-- ==== Sys2Proof/Machine/MsgMem.lean ====
section
/-!
DEFINITION. Message objects (R284 to R301): buffers, the priority heap, receive commits under the read lock, transmit
commits and completions, placement in the payload pool (R278 to R283).
-/

namespace Sys2Proof.Machine

/-! ### Buffers and descriptors -/

/-- A frame record of all zeros, as a new object's buffers hold (R286). -/
def recZero : Rec :=
  { ty := 0, result := 0, hdr := { fmt := .cc, ide := false, rtr := false, brs := false, esi := false, sec := false, ident := 0, af := 0 },
    channel := 0, len := 0, filter := 0, stamp := 0, mo := 0, moValid := false, lost := 0, tag := 0 }

/-- The completion record of a descriptor that was not accepted: no frame was formed, so FMT, CHANNEL, IDENT and AF are open
(R112, R120, R284; log entry 4). -/
def openFrame (s : State) (r : Rec) : Rec :=
  let v := freeAt s 0
  let fmt := match v % 4 with | 0 => Format.cc | 1 => Format.fd | _ => Format.xl
  { r with
    hdr := { fmt := fmt, ide := bitOf v 2, rtr := bitOf v 3, brs := bitOf v 4, esi := bitOf v 5, sec := bitOf v 6,
             ident := freeAt s 1, af := freeAt s 2 }
    channel := freeAt s 3 % 64 }

/-- An empty buffer. -/
def bufZero : Buf := { record := recZero, data := [], cmpl := false, ring := none }

/-- An object as its development creates it: every field at the Reset column of R286. -/
def moNew (owner : Nat) (tx : Bool) (fmts maxlen b base : Nat) : Mo :=
  { en := false, tx := tx, fmts := fmts, ide := false, rtr := false, brs := false, sec := false, single := false,
    feed := false, ovrEvt := false, timed := false, channel := 0, owner := owner, ident := 0, af := 0, maxlen := maxlen,
    b := b, cellBase := base, front := false, shadow := false, full := false, latched := false, failed := false,
    winLock := false, cmdLock := false, errDis := false, retired := false, overwrites := 0, frames := 0, eccCorr := 0,
    buf0 := bufZero, buf1 := bufZero, lostNext := 0, inHeap := false, armed := none, noticed := false,
    latchedHdr := none, frontBad := false, badAt := 0, bound := false, freeing := false, lastSof := 0 }

/-- An object as its development creates it in a run that may hold cells retired since their reservation: it is RETIRED and
disabled from the start (R283, R286; log entry 50). -/
def moBorn (retired : List Nat) (o : Mo) : Mo :=
  if retired.any fun c => o.cellBase ≤ c && c < o.cellBase + 2 * o.b then { o with retired := true, errDis := true } else o

/-- The front buffer: what the window shows, the live buffer of a transmit object (R286). -/
def frontOf (o : Mo) : Buf := if o.front then o.buf1 else o.buf0

/-- The other buffer. -/
def backOf (o : Mo) : Buf := if o.front then o.buf0 else o.buf1

/-- The front buffer changed by `f`. -/
def modFront (f : Buf → Buf) (o : Mo) : Mo := if o.front then { o with buf1 := f o.buf1 } else { o with buf0 := f o.buf0 }

/-- The back buffer replaced. -/
def putBack (b : Buf) (o : Mo) : Mo := if o.front then { o with buf0 := b } else { o with buf1 := b }

/-- The format of a transmit object: its one FMTS bit (R286). -/
def moFormat (o : Mo) : Format := if o.fmts.testBit 2 then .xl else if o.fmts.testBit 1 then .fd else .cc
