/-- The condition that ends UV_HOLD (R520). -/
def uvCleared (s : State) (l : Load) : Bool :=
  !showsOver s l && !showsTemp s l && !showsUv s l && !overMax s l && decide (s.load.vf ≥ l.policy.vuv)

/-- Timers, window ends and the target of a channel with no report judged (R516, R519, R520, R523). -/
def timersAndTarget (n : Nat) (s : State) : State :=
  let l := s.ld n
  let tick := s.load.tick
  let want := targetOn l
  match l.state with
  | .off => if want && !l.latch then goOn n s else s
  | .wait => if want then s else setLoad n .off s
  | .inrush =>
    if !want then setLoad n .off s
    else if tick ≥ l.timerEnd && !windowHeld l then
      setLoad n .on (s.modLd n fun l => { l with timerEnd := tick + l.policy.heal })
    else s
  | .on =>
    if !want then setLoad n .off s
    else if tick = l.timerEnd then
      s.modLd n fun l => { l with retries := l.policy.retries, backoffs := 0 }
    else s
  | .uvHold =>
    if !want then setLoad n .off s
    else if uvCleared s l then startWindow n false true s else s
  | .backoff => if tick < l.timerEnd then s else if want then goOn n s else setLoad n .off s
  | _ => s

/-- One channel's step 3. -/
def loadOutcome (j : Judged) (s : State) : State :=
  if j.overload || j.therm || j.uv then reportOutcome j.load j s else timersAndTarget j.load s

/-- A channel goes before another in the order of R515. -/
def grantBefore (a b : Nat × Load) : Bool :=
  if a.2.safe != b.2.safe then a.2.safe
  else if a.2.policy.prio != b.2.policy.prio then a.2.policy.prio > b.2.policy.prio
  else if a.2.waitSince != b.2.waitSince then a.2.waitSince < b.2.waitSince
  else a.1 < b.1

/-- The grant of one group: the first WAIT channel, when no channel of the group holds a granted window (R515). -/
def grantGroup (g : Nat) (s : State) : State :=
  let members := ((List.range loadCount).map fun n => (n, s.ld n)).filter fun l => groupOf l.2 == some g
  if members.any fun l => l.2.state == .inrush && l.2.granted then s
  else match sortBy grantBefore (members.filter fun l => l.2.state == .wait) with
    | l :: _ => startWindow l.1 true false s
    | [] => s

/-! ### Step 4 and the tick (R494) -/

/-- E of the enabled chain channels (R500, R514). -/
def chainDuties (s : State) : State :=
  forRange loadCount (fun n s =>
    let l := s.ld n
    if (chainPlace l).isSome && l.enabled && l.state != .stopping then s.modLd n fun l => { l with eff := effOf s l } else s) s

/-- LOAD_STATE arrives when a byte has changed, LOAD_CURRENT at every tick (R449). -/
def loadArrivals (s : State) : State :=
  let bytes := (List.range loadCount).map fun n => loadByte (s.ld n)
  let s := if bytes = s.load.lastState then s
    else localArrival 3 (bytes.map (BitVec.ofNat 8)) { s with load := { s.load with lastState := bytes } }
  localArrival 4 ((List.range loadCount).flatMap fun n => le 2 (shownCurrent s (s.ld n))) s

/-- The work of a tick, in the order of R494. -/
def tickWork (s : State) : State :=
  let s := forRange 8 takeProfile (forRange loadCount takeLatched s)
  let bound := (List.range loadCount).filter fun n => (s.ld n).bind.isSome
  let r := judgeAll bound s
  let s := forEach bound (extendWindow r.2) r.1
  let s := forEach r.2 loadOutcome s
  let s := forRange 16 grantGroup s
  loadArrivals (forRange 8 (fun c s => startTransfer c true s) (chainDuties s))

/-- The next load tick occurs (R494). -/
def loadTick (s : State) : State :=
  let due := s.load.nextTick
  let s := reachClk due s
  tickWork { s with load := { s.load with tick := s.load.tick + 1, nextTick := due + tickNs } }

/-- One tick after another, until one leaves `done` true or `k` have occurred. -/
def ticksUntil (done : State → Bool) : Nat → State → State
  | 0, s => s
  | k + 1, s => if done s then s else ticksUntil done k (loadTick s)

/-- Before the first whole millisecond of conversions, V_f is the mean of those made so far (R513). -/
def meanVbats (l : List Nat) (old : Nat) : Nat := if l.isEmpty then old else total l / l.length

/-- LOAD is set: the first tick falls now (R63, R494). -/
def restartTicks (s : State) : State := { s with load := { s.load with nextTick := s.time.clk } }

/-- ADC is set, after its first conversion, whose value is open (log entry 4): V_f starts anew from it (R513). -/
def restartMean (s : State) : State :=
  let v := freeAt s 0 % 65536
  drawn 1 { s with load := { s.load with vbats := [v], vf := v, vfSettled := false, vbatsFrom := s.time.clk } }

/-- A VBATS code in mV of the battery: the ball's voltage after factory trim, by the divider of 10 (R610). -/
def vbatsMv (code : Nat) : Nat := 10 * Config.vbatsTrim code / 1000

/-- VBATS conversions come in (R513). -/
def takeVbats (samples : List Nat) (s : State) : State :=
  let l := s.load.vbats ++ samples.map vbatsMv
  { s with load := { s.load with
      vbats := l, vf := if s.load.vfSettled then s.load.vf else meanVbats l s.load.vf } }

/-- LOAD_TICK (R494): the next tick; `samples` are the VBATS conversions made since the last command that brought some. -/
def execLoadTick (samples : List Nat) (s : State) : Host.Outcome State Fault Refusal :=
  let s := if s.isReady 14 then takeVbats samples s else s
  if s.isReady 10 then next (loadTick s) else next s

/-- VBATS_FILTER_UPDATE (R513): a millisecond of conversions ends, `samples` among them, and the SUPPLY block arrives. -/
def execVbatsFilterUpdate (samples : List Nat) (s : State) : Host.Outcome State Fault Refusal :=
  let l := s.load.vbats ++ samples.map vbatsMv
  if !s.isReady 14 || l.length < 10 then next s
  else
    let vf := meanVbats (l.drop (l.length - 10)) s.load.vf
    let due := s.load.vbatsFrom + msNs
    let s := reachClk due s
    let s := { s with load := { s.load with vf := vf, vbats := [], vfSettled := true, vbatsFrom := due } }
    next (localArrival 2 (le 2 vf ++ zeros 2) s)
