/-- SET_CONTEXT_CHANNELS. -/
def setContextChannels (p : Packet) (s : State) : Verdict :=
  let c := byteAt p.params 0
  badParam (badGuest p) 0 <|
  badParam (!zeroAt p.params 1 3) 1 <|
    let v := s.modCtx c fun x => { x with map := mapOf (p.params.drop 4) }
    refuseIf ((heldDecls s).any fun d => d.ctx == c && chanRight v c d.channel < (if d.foreign then 3 else 2)) stState 0x000300 <|
    match mapFault s v c with
    | some d => .refuse stState d
    | none => okDone v

/-- SET_CONTEXT_CHANNELS: its row of the opcode index. -/
def specSetContextChannels : CmdSpec :=
  { opcode := 0x0203, plen := plenIs 17, right := fromCtx0, needs := needsOf [2, 1, 3], readOnly := false }

/-- SET_CONTEXT_CHANNELS (R164, R169). -/
def execSetContextChannels (p : Packet) (s : State) : Host.Outcome State Fault Refusal :=
  next (runCommand specSetContextChannels setContextChannels p s)

/-! ### SET_CONTEXT_RIGHTS (R165, R170) -/

/-- Rights of R165 that a context's resources use: streams, shutter schedules, check-value units. -/
def rightsUsed (s : State) (c : Nat) : List Nat :=
  (if s.records.any fun r => !r.2.decl.foreign && r.2.decl.ctx == c then [0] else [])
    ++ (if s.schedules.any fun x => !x.2.isOver && (match s.mo? x.1 with | some o => o.owner == c | none => false) then [1] else [])
    ++ (if s.cvus.toList.any fun u => u.params.isSome && u.owner == c then [2] else [])

/-- An admitted stream of the context has a criticality above `crit` (R170). -/
def critUsed (s : State) (c crit : Nat) : Bool :=
  s.records.any fun r => !r.2.decl.foreign && r.2.decl.ctx == c && r.2.decl.crit > crit

/-- A held DECLARE_STREAM of the context would lose its criticality or the right it was taken under (R181). -/
def heldNeedsRights (s : State) (c crit rights : Nat) : Bool :=
  (heldDecls s).any fun d => d.ctx == c && !d.foreign && (d.crit > crit || (c != 0 && !rights.testBit 0))

/-- SET_CONTEXT_RIGHTS. -/
def setContextRights (p : Packet) (s : State) : Verdict :=
  let c := byteAt p.params 0
  let crit := byteAt p.params 1
  let rights := fieldAt p.params 2 2
  badParam (badGuest p) 0 <|
  badParam (crit > 3) 1 <|
  badParam (rights ≥ 64) 2 <|
  refuseIf (heldNeedsRights s c crit rights) stState 0x000300 <|
  refuseIf ((rightsUsed s c).any fun n => !rights.testBit n) stState 0x020700 <|
  refuseIf (critUsed s c crit) stState 0x020800 <|
    okDone (s.modCtx c fun x => { x with
      crit := crit, rights := BitVec.ofNat 16 rights, loadMask := BitVec.ofNat 96 (fieldAt p.params 4 12) })

/-- SET_CONTEXT_RIGHTS: its row of the opcode index. -/
def specSetContextRights : CmdSpec :=
  { opcode := 0x0204, plen := plenIs 4, right := fromCtx0, needs := needsOf [2, 1, 3], readOnly := false }

/-- SET_CONTEXT_RIGHTS (R170). -/
def execSetContextRights (p : Packet) (s : State) : Host.Outcome State Fault Refusal :=
  next (runCommand specSetContextRights setContextRights p s)

/-! ### QUIESCE_CONTEXT (R159, R161) -/

/-- QUIESCE_CONTEXT. -/
def quiesceContext (p : Packet) (s : State) : Verdict :=
  withCtx p fun x =>
    refuseIf (x = 0) stState 0x020100 <|
    refuseIf ((s.ctx x).state != .present) stState 0x020200 <|
      okDone (startDeparture ⟨x % 64, Nat.mod_lt _ (by decide)⟩ true s)

/-- QUIESCE_CONTEXT: its row of the opcode index. -/
def specQuiesceContext : CmdSpec :=
  { opcode := 0x0205, plen := plenIs 1, right := fromCtx0, needs := needsOf [2, 1, 3], readOnly := false }

/-- QUIESCE_CONTEXT (R161). -/
def execQuiesceContext (p : Packet) (s : State) : Host.Outcome State Fault Refusal :=
  next (runCommand specQuiesceContext quiesceContext p s)

end Sys2Proof.Machine
end

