-- ==== Sys2Proof/Certificates/Slice0/Obligations.lean ====
section
/-!
DEFINITION. The statements about the ZB64 that the provers prove.
-/

open Sys2Proof Sys2Proof.Machine

/-- A step runs the command at the front of the queue; with none waiting a cycle of TIME passes (the model's choice, log entry
5). R42, R153, R275, R354. The model's own choice: log entry 5. -/
def Obligations.StepRunsTheFrontCommand : Prop :=
  (∀ (s : State) (c : Instr) (rest : List Instr), s.pending = c :: rest → step s = exec c { s with pending := rest })
  ∧ (∀ s : State, s.pending = [] → step s = .next (fcSettle (filmDrainOne (passCycles 1 s))))

/-- Every command ends in a next state, and none changes the commands that wait. R42, R152. -/
def Obligations.EveryCommandLeavesTheQueue : Prop :=
  ∀ (c : Instr) (s : State), ∃ t, exec c s = .next t ∧ t.pending = s.pending

/-- Every step keeps the fault log: 2,048 entries at most, sequence numbers run on and wrap to 1. R39. -/
def Obligations.EveryStepKeepsTheFaultLogSound : Prop :=
  ∀ s t : State, LogSound s → step s = .next t → LogSound t

/-- Every step keeps the numbered tables canonical: no object, schedule, stream, route, PDU or signal has two entries. R278,
R286, R367, R390, R400, R430, R431, R433. -/
def Obligations.EveryStepKeepsTheTablesCanonical : Prop :=
  ∀ s t : State, TablesRising s → step s = .next t → TablesRising t

/-- The state after reset has a sound fault log and canonical tables. R39, R71. -/
def Obligations.ResetIsSoundAndCanonical : Prop :=
  LogSound State.reset ∧ TablesRising State.reset

/-- The stack position is sampled at a power-on, brown-out or warm reset and held until the next; 0 makes the master. R56, R608. -/
def Obligations.StrapsAreSampledOnlyAtResets : Prop :=
  (∀ (c : Instr) (s t : State), exec c s = .next t →
      (∀ a b d, c ≠ .powerOnReset a b d) → (∀ x a b d, c ≠ .brownOut x a b d) → (∀ a b d, c ≠ .warmReset a b d) →
      t.aon.stackId = s.aon.stackId)
  ∧ (∀ (s : State) (a b d : BitVec 3), ∃ t, exec (.powerOnReset a b d) s = .next t ∧ t.aon.stackId = (a &&& b) ||| (a &&& d) ||| (b &&& d))
  ∧ (∀ (s : State) (x : Supply) (a b d : BitVec 3), s.aon.power ≠ .off →
      ∃ t, exec (.brownOut x a b d) s = .next t ∧ t.aon.stackId = (a &&& b) ||| (a &&& d) ||| (b &&& d))
  ∧ (∀ (s : State) (a b d : BitVec 3), s.aon.phase ≠ .brownedOut →
      ∃ t, exec (.warmReset a b d) s = .next t ∧ t.aon.stackId = (a &&& b) ||| (a &&& d) ||| (b &&& d))
  ∧ (∀ s : State, s.isMaster = true ↔ s.aon.stackId = 0)

/-- What the spec gives for reset: nothing ready, ACTIVE, all functions in their initial state. R62, R70, R71, R354, R522, R536. -/
def Obligations.ResetValuesOfTheSpec : Prop :=
  State.reset.aon.ready = 0 ∧ State.reset.aon.resetCause = .powerOn ∧ State.reset.aon.bootSlot = none ∧ State.reset.aon.bootResult = 0
  ∧ State.reset.aon.proof = false ∧ State.reset.aon.fallback = false ∧ State.reset.aon.power = .active ∧ State.reset.aon.wake = 0
  ∧ State.reset.time.time = 0 ∧ State.reset.time.rate = 0
  ∧ State.reset.mos = [] ∧ State.reset.filters.entries = [] ∧ State.reset.pdus = [] ∧ State.reset.sigs = [] ∧ State.reset.routes = []
  ∧ State.reset.schedules = [] ∧ State.reset.records = []
  ∧ (∀ n, (State.reset.chan n).state = .disabled)
  ∧ (State.reset.ctx 0).state = .present ∧ (∀ n, n ≠ 0 → (State.reset.ctx n).state ≠ .present)
  ∧ (∀ n, (State.reset.cvu n).enabled = false ∧ (State.reset.cvu n).reg = 0)
  ∧ (∀ n, (State.reset.ld n).state = .unbound ∧ (State.reset.ld n).bind = none ∧ (State.reset.ld n).on = false)
  ∧ State.reset.film.records = [] ∧ State.reset.census.entries = []
  ∧ State.reset.linkA.state = .disabled ∧ State.reset.linkB.state = .disabled
  ∧ (∀ s : State, s.linkA.state = .disabled → s.linkB.state = .disabled →
      (startFunction .time s).linkA.state = .training ∧ (startFunction .time s).linkB.state = .training)

/-- A reply carries the command's opcode and tag, the status, the position and the detail, to the source that sent it. R148,
R149, R150. -/
def Obligations.RepliesGoToTheirSource : Prop :=
  ∀ (p : Packet) (st de : Nat) (b : List Byte) (s : State), s.engine.pause = none →
    (∀ c : Fin 64, p.source = .ctx c →
      ((sendReply p st de b s).cq c.val).rplq = (s.cq c.val).rplq
        ++ [{ dest := .ctx c, opcode := p.opcode, tag := p.tag, status := st, position := s.pos, detail := de, body := b }])
    ∧ (p.source = .sp →
      (sendReply p st de b s).sp.replies = s.sp.replies
        ++ [{ dest := .sp, opcode := p.opcode, tag := p.tag, status := st, position := s.pos, detail := de, body := b }])
    ∧ Tells s (sendReply p st de b s)

/-- An event joins the queue of a context with an ACTIVE event ring; it is counted in NORING without one, as lost when full.
R124, R125, R335. -/
def Obligations.EventsReachAnActiveRing : Prop :=
  ∀ (c code : Nat) (d : List Byte) (s : State), c < 64 → s.isMaster = true → reachable s c = true →
    Tells s (raiseEvent c code d s)
    ∧ ((s.ring c 2).active = true → (s.cq c).evtq.length < (s.cq c).depths.evt →
        ((raiseEvent c code d s).cq c).evtq = (s.cq c).evtq
          ++ [{ code := code, source := 0, stamp := if s.time.time = 0 then 1 else s.time.time, data := padTo 16 d }])
    ∧ ((s.ring c 2).active = false →
        raiseEvent c code d s = s.modCq c fun q => { q with evtStat := { q.evtStat with noring := inc32 q.evtStat.noring } })
    ∧ ((s.ring c 2).active = true → (s.cq c).depths.evt ≤ (s.cq c).evtq.length →
        ((raiseEvent c code d s).cq c).evtq = (s.cq c).evtq
        ∧ ((raiseEvent c code d s).cq c).evtStat.overflow = inc32 (s.cq c).evtStat.overflow
        ∧ ((raiseEvent c code d s).fn c).evtLostNext = inc16 (s.fn c).evtLostNext)

/-- A power-on, brown-out or warm reset returns every function to its reset state and keeps MRAM contents. R51, R52, R39, R70,
R71, R83. -/
def Obligations.ResetsOfTheWholeDevice : Prop :=
  (∀ (s : State) (a b d : BitVec 3), ∃ t, exec (.powerOnReset a b d) s = .next t ∧ AtReset t ∧ t.update.mram = s.update.mram
      ∧ t.log = resumeLog s.log ∧ t.aon.ready = 0 ∧ t.aon.power = .active ∧ t.aon.resetCause = .powerOn)
  ∧ (∀ (s : State) (x : Supply) (a b d : BitVec 3), s.aon.power ≠ .off →
      ∃ t, exec (.brownOut x a b d) s = .next t ∧ AtReset t ∧ t.update.mram = s.update.mram
        ∧ t.aon.ready = 0 ∧ t.aon.power = .active ∧ t.aon.resetCause = .brownOut
        ∧ ∃ e, t.log.entries.getLast? = some e ∧ e.cls = 6 ∧ e.source = supplyCode x ∧ e.seq = s.log.nextSeq)
  ∧ (∀ (s : State) (a b d : BitVec 3), s.aon.phase ≠ .brownedOut →
      ∃ t, exec (.warmReset a b d) s = .next t ∧ AtReset t ∧ t.update.mram = s.update.mram ∧ t.mem = s.mem
        ∧ t.aon.power = .active ∧ t.aon.resetCause = .warm
        ∧ (s.isReady 0 = true → t.aon.ready = oneBit 0 ∧ ∃ e, t.log.entries.getLast? = some e ∧ e.cls = 7 ∧ e.source = 2)
        ∧ (s.isReady 0 = false → t.aon.ready = 0 ∧ t.log = resumeLog s.log))

/-- Restart after a brown-out, supervisor start, a function's readiness, slot choice and image start have their effects. R52,
R61, R62, R63, R67, R39, R58, R606. The model's own choice: log entry 4, log entry 13, log entry 13. -/
def Obligations.StartUpCommandsComplete : Prop :=
  (∀ s : State, s.aon.phase = .brownedOut →
      exec .brownOutRestart s = .next (fcSettle (passCycles 1000000 { s with aon := { s.aon with phase := .starting, supplies := BitVec.allOnes 6 } })))
  ∧ (∀ s : State, s.aon.phase = .starting →
      exec .aonStart s = .next (fcSettle (logFault 7 (causeCode (setReady (s.aon.ready ||| 1) { s with aon := { s.aon with phase := .running } }).aon.resetCause) 0 0
        (setReady (s.aon.ready ||| 1) { s with aon := { s.aon with phase := .running } }))))
  ∧ (∀ (s : State) (f : Func) (up : BitVec 6), s.isReady (funcBit f) = false → mayBecomeReady (supplyUp up s) f = true →
      exec (.functionReady f up) s = .next (fcSettle (startFunction f (setReady (s.aon.ready ||| oneBit (funcBit f)) (supplyUp up s)))))
  ∧ (∀ s : State, s.isReady 15 = true → s.aon.power = .active → pllLost s .core = false → islandPowered s .core = true →
      s.aon.bootResult = 0 → s.aon.bootSlot = none →
      let trial := trialValid (secOf s)
      let t := if trial then endTrial s else s
      (∀ k, bootChoice t = some k → exec .maskRomBoot s =
        .next (fcSettle { t with aon := { t.aon with bootSlot := some k, fallback := trial || k != (secOf t).activeSlot } }))
      ∧ (bootChoice t = none → exec .maskRomBoot s = .next (fcSettle { t with aon := { t.aon with bootResult := 2, fallback := trial } })))
  ∧ (∀ (s : State) (k : Slot), s.aon.bootSlot = some k → s.isReady 15 = true → s.aon.power = .active → pllLost s .core = false →
      islandPowered s .core = true → s.aon.bootResult = 0 → exec .imageStart s = .next (fcSettle (setReady (s.aon.ready ||| 4)
        { s with aon := { s.aon with bootResult := 1 }, update := { s.update with running := some k, unreadable := readSettings k s } })))
  ∧ (∀ s : State, exec .perstnRelease s = .next (fcSettle { s with aon := { s.aon with perstnLow := false } }))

****************

> [What you are asked to do] Copy nothing beyond the line containing "and descriptors -/". Transcribe exactly from the first line of the entries down to that line, inclusive.

> [Exercise answer]
-- ==== Sys2Proof/Machine/MsgMem.lean ====
section
/-!
DEFINITION. Message objects (R284 to R301): buffers, the priority heap, receive commits under the read lock, transmit
commits and completions, placement in the payload pool (R278 to R283).
-/

namespace Sys2Proof.Machine

/-! ### Buffers and descriptors -/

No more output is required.